The Company launched a tender offer (the “Tender Offer”) in order to partially repurchase certain of its outstanding hybrid notes (€2,500,000,000 undated deeply subordinated fixed rate resettable notes with a first call date on 26 February 2021 (ISIN: XS1195201931) and €1,750,000,000 undated deeply subordinated fixed rate resettable notes with a first call date on 18 May 2022 (ISIN: XS1413581205) (the “Existing Notes”)). The maximum acceptance amount of the Tender Offer is expected to be equal to the principal amount of the New Notes.

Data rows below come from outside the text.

/-- The pieces of bytes by 32-byte sector, at most as many as the fuel. -/
def sectorRuns (fuel a : Nat) (bs : List Byte) : List (Nat × List Byte) :=
  match fuel with
  | 0 => []
  | fuel + 1 => if bs = [] then [] else (a, bs.take (32 - a % 32)) :: sectorRuns fuel (a - a % 32 + 32) (bs.drop (32 - a % 32))

/-- A piece of a remote store performed (R162). -/
def State.storeFrom (s : State) (o : Org) (p : Nat × List Byte) : State :=
  let va := BitVec.ofNat 64 p.1
  match s.translate o.ctx va .write with
  | .error _ => s
  | .ok t =>
    if t.cls = 3 then
      (if s.hub.pcieUp then { s with hostOut := s.hostOut ++ [.write va t.addr p.2 o] } else s.dropHostWrite 4 va o)
    else s.putTarget o.ctx va t p.2

/-- A remote store performed under the map of the flit's context, whole or not at all (R162, R334). -/
def State.serveStore (s : State) (f : Flit) : State :=
  let va := flitFld f 64 48
  let o := flitOrg f
  let bs := flitData f
  if !s.takes f then s.answer f [0, 0]
  else match s.spanKeys 0 o.ctx .g (BitVec.ofNat 64 va) bs.length .write with
    | .error _ => s.answer f [0, 0]
    | .ok ks =>
      if ks.any (keySpace · == 8) then s.answer f [0, 0]
      else if s.behindParked ks then s
      else ((sectorRuns 8 va bs).foldl (fun (s : State) p => s.storeFrom o p) s).answer f [0]

/-- REMOTE_STORE (R334). -/
def execRemoteStore (f : Flit) (s : State) : Out := s.receive f 1 (s.serveStore f)

/-! Puts and collective steps (R283 to R286): the flits of a message are kept until its last, and then take effect together. -/

/-- The flits of the message that a flit belongs to, by source, context and number, with the flit itself. -/
def State.messageOf (s : State) (f : Flit) : List Flit :=
  s.landing.filter (fun g => flitSrc g == flitSrc f && flitFld g 28 4 == flitFld f 28 4 && flitFld g 120 8 == flitFld f 120 8) ++ [f]

/-- A message whose last flit has come, with what its target must know beside the flits. -/
structure Arrived where
  last : Flit
  note : PutNote
  data : List (Nat × Byte)
  deriving DecidableEq, Repr

/-- The message of a last flit. Its continuation flit brings no data (R334). -/
def State.arrived (s : State) (f : Flit) : Arrived :=
  let l := s.messageOf f
  let note := (l.findSome? (·.note)).getD (Config.putNote (flitSrc f) (flitFld f 28 4) (flitFld f 120 8))
  let data := if note.cont then l.dropLast else l
  ⟨f, note, data.flatMap fun g => (flitData g).zipIdx.map fun p => ((flitFld g 64 48 + p.2) % 2 ^ 48, p.1)⟩

/-- The block that a message's record names at its target (R283, R284). -/
def Arrived.block (m : Arrived) : Block :=
  let r := Shape.parse m.note.record
  let c := Coord.of m.note.coord
  ⟨r, flitCore m.last, flitFld m.last 28 4, c, c.rb * r.trows, []⟩

/-- The OP of the message's step: 0 for a put. -/
def Arrived.op (m : Arrived) : Nat := if flitFld m.last 25 3 = 3 then flitFld m.last 61 2 else 0

/-- What the message tells of a tile. -/
def Arrived.tile (m : Arrived) (ti tj : Nat) : Option TileNote := m.note.tiles.find? fun n => n.ti == ti && n.tj == tj

/-- The bytes that a message brought for an address. -/
def Arrived.bytes (m : Arrived) (a : Int) (n : Nat) : Option (List Byte) :=
  if a < 0 then none else (List.range n).mapM fun i => (m.data.find? fun p => p.1 == (a.toNat + i) % 2 ^ 48).map (·.2)

/-- The elements and scales that a message brought. -/
def Arrived.contents (m : Arrived) : BlockIn :=
  let b := m.block
  { bits := fun _ i j =>
      let (ok, xs) := b.at i j
      let (a, bit) := b.r.addr xs
      if ok then (m.bytes a (b.r.span bit)).map fun l => leNat l / 2 ^ bit % 2 ^ elemBits b.r.fmt else none
    scale := fun _ i j => (m.bytes (b.r.scaleAddr (b.at i j).2) 1).map fun l => leNat l }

The purpose of the Tender Offer and the issuance of New Notes is, amongst other things, to proactively manage the Company's hybrid portfolio while intending to maintain the aggregate size of the stock of outstanding hybrid notes at the current level. The funds resulting from the issuance of the New Notes will be used to finance the partial repurchase of the Existing Notes.

Disclaimer

This announcement does not constitute an invitation to participate in the Tender Offer or the issuance of New Notes in or from any jurisdiction in or from which, or to or from any person to or from whom, it is unlawful to make such invitation under applicable securities laws. The distribution of this announcement in certain jurisdictions may be restricted by law. Persons into whose possession this announcement comes are required to inform themselves about, and to observe, any such restrictions.

Tenders of Notes for purchase pursuant to the Tender Offer will not be accepted from qualifying holders in any circumstances in which such offer or solicitation is unlawful. The Company does not make any recommendation as to whether or not qualifying holders should participate in the Tender Offer.

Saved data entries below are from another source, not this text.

/-- Partial writes by piece: each with those that are joined to it. -/
def updPieces (l : List Upd) : List (List Upd) :=
  match l with
  | [] => []
  | u :: l =>
    match updPieces l with
    | (v :: p) :: ps => if v.joined then (u :: v :: p) :: ps else [u] :: (v :: p) :: ps
    | ps => [u] :: ps

/-- Step 5: slices drop parked atomics and continuations, and complete or drop requests; rime caches complete the updates received; nothing of
the context travels to the host or another module any more (R378). -/
def State.killSlices (s : State) (ctx : Nat) : State :=
  let ups := s.upds.filter (·.ctx == ctx)
  let s := (updPieces ups).foldl State.performUpds { s with upds := s.upds.filter (·.ctx != ctx) }
  State.trimWaiting { s with
    parked := s.parked.filter (·.req.org.ctx != ctx)
    behind := s.behind.filter (·.org.ctx != ctx)
    reqs := s.reqs.filter (·.org.ctx != ctx)
    conts := s.conts.filter (·.org.ctx != ctx)
    cancels := s.cancels.filter (·.org.ctx != ctx)
    hostOut := s.hostOut.filter (·.org.ctx != ctx)
    flitsOut := s.flitsOut.filter (!s.flitOf ctx ·)
    remotes := s.remotes.filter (·.org.ctx != ctx)
    landing := s.landing.filter fun f => flitFld f 28 4 != ctx
    hub := { s.hub with
      hubcsr := s.hub.hubcsr.filter (·.ctx != ctx)
      swmsgs := s.hub.swmsgs.filter (·.ctx != ctx)
      switch := s.hub.switch.filter fun p => p.1 / 64 != ctx } }

/-- Step 6: kill complete: queued tasks discarded, expert slots emptied, the trap register at its reset value, the response written. -/
def State.killDone (s : State) (ctx : Nat) : State :=
  let s := (List.range 8).foldl (fun (s : State) d => s.modDie d fun x =>
    { x with
      queue := x.queue.filter (·.ctx != ctx)
      resv := x.resv.filter (·.ctx != ctx)
      experts := x.experts.map fun p => if p.2.st ≠ .empty ∧ p.2.ctx = ctx then (p.1, Expert.empty) else p }) { s with notices := s.notices.filter (·.ctx != ctx) }
  let s := s.modCtx ctx fun x => { x with kill := .complete, resident := false, traprec := 0 }
  if s.hub.killWanted = some ctx then (s.modHub fun h => { h with killWanted := none }).respond 0 [] else s

/-- CONTEXT_KILL: the next step of the kill of a context, each complete before the next begins (R377). -/
def execContextKill (ctx : Nat) (s : State) : Out :=
  let next (t : State) (n : Nat) : State := t.modCtx ctx fun x => { x with kill := .running n }
  .next (match (s.ctx ctx).kill with
    | .running 1 => next (s.killWindows ctx) 2
    | .running 2 => next (s.killTasks ctx) 5
    | .running 5 => next (s.killSlices ctx) 6
    | .running _ => s.killDone ctx
    | _ => s)

end Sys2Proof.Machine
end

Securities may not be offered or sold in the United States absent registration under, or an exemption from the registration requirements of, the Securities Act. The New Notes have not been, and will not be, registered under the Securities Act or the securities laws of any state or other jurisdiction of the United States, and may not be offered, sold or delivered, directly or indirectly, in the United States or to, or for the account or benefit of, any U.S. Person.

United States

This Tender Offer is not being made and will not be made directly or indirectly in or into, or by use of the mails of, or by any means or instrumentality (including, without limitation, facsimile transmission, telex, telephone, email and other forms of electronic transmission) of interstate or foreign commerce of, or any facility of a national securities exchange of, the United States or to U.S. Persons as defined in Regulation S of the U.S. Securities Act of 1933, as amended (the Securities Act) (each a U.S. Person) and the Notes may not be tendered in the Tender Offer by any such use, means, instrumentality or facility from or within the United States, by persons located or resident in the United States of America (“U.S. holders” within the meaning of Rule 800(h) under the Securities Act). Accordingly, any documents or materials related to this Tender Offer are not being, and must not be, directly or indirectly, mailed or otherwise transmitted, distributed or forwarded (including, without limitation, by custodians, nominees or trustees) in or into the United States or to any such person. Any purported tender instruction in response to this Tender Offer resulting directly or indirectly from a violation of these restrictions will be invalid, and tender instructions made by a person located or resident in the United States of America or any agent, fiduciary or other intermediary acting on a non-discretionary basis for a principal giving instructions from within the United States will not be accepted.

For the purposes of the above paragraph, United States means the United States of America, its territories and possessions (including Puerto Rico, the U.S. Virgin Islands, Guam, American Samoa, Wake Island and the Northern Mariana Islands), any state of the United States of America and the District of Columbia.